Cucumber. Now here’s a vegetable that knows how to give and give and give for very little in return.
Each spring, I plant a cucumber vine because there’s nothing as potent as a fresh, cooling, absolutely refreshing slice of cucumber to beat the humid summer blues we endure in D.C. Each year, it rewards me with armfuls of cucumber despite my confirmed lack of gardening skills (Desi will swear to it) and my absolute reluctance to water anything that grows in the ground (isn’t it a job for the rain?).

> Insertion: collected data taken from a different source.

-- ==== Sys2Proof/Laws/PerInstr.lean ====
section
/-! SUPPORT. Said of every instruction, one lemma per constructor: the fields its encoder writes have its row's opcode
and break no clause of spec/30_encoding.md R85, so the encoder never emits an illegal word (R89). -/

namespace Sys2Proof.Laws.EncodedFieldsAreLegal

/-- The fields of i have its row's OP (R82) and break no clause of R85. -/
def Statement (i : Instr) : Prop :=
  i.fields.op = i.opcode.code ∧ i.fields.violation i.opcode.uses = none

theorem nop : Statement .nop := ⟨rfl, rfl⟩

theorem add (a b : Src) : Statement (.add a b) :=
  ⟨rfl, by cases a <;> cases b <;> rfl⟩

theorem sub (a b : Src) : Statement (.sub a b) :=
  ⟨rfl, by cases a <;> cases b <;> rfl⟩

theorem mul (a b : Src) : Statement (.mul a b) :=
  ⟨rfl, by cases a <;> cases b <;> rfl⟩

theorem div (a b : Src) : Statement (.div a b) :=
  ⟨rfl, by cases a <;> cases b <;> rfl⟩

theorem inv (a : Src) : Statement (.inv a) :=
  ⟨rfl, by cases a <;> rfl⟩

theorem eval (d : Byte) (x : Src) : Statement (.eval d x) :=
  ⟨rfl, by cases x <;> rfl⟩

theorem interp (n : Src) : Statement (.interp n) :=
  ⟨rfl, by cases n <;> rfl⟩

theorem ldc (i : Byte) (v : Src) : Statement (.ldc i v) :=
  ⟨rfl, by cases v <;> rfl⟩

theorem ldp (i : Byte) (x y : Src) : Statement (.ldp i x y) :=
  ⟨rfl, by cases x <;> cases y <;> rfl⟩

theorem rdc (i : Byte) : Statement (.rdc i) := ⟨rfl, rfl⟩

theorem rdpx (i : Byte) : Statement (.rdpx i) := ⟨rfl, rfl⟩

theorem rdpy (i : Byte) : Statement (.rdpy i) := ⟨rfl, rfl⟩

theorem clrerr : Statement .clrerr := ⟨rfl, rfl⟩

end Sys2Proof.Laws.EncodedFieldsAreLegal
end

Jay, on the other hand, is fascinated with gardening and watching things grow. He also loves cucumbers and last Sunday he spent an hour getting every weed out of the garden patch after I planted a horror story in his gullible little head about how the weeds were going to smother the cucumbers and stop them from growing (now is that smart parenting, or what!). Every time he sees a cucumber that has grown big enough to actually look like one, he starts hounding me on whether he can pick it and eat it. He’d happily eat cucumbers for breakfast, lunch and dinner, that one.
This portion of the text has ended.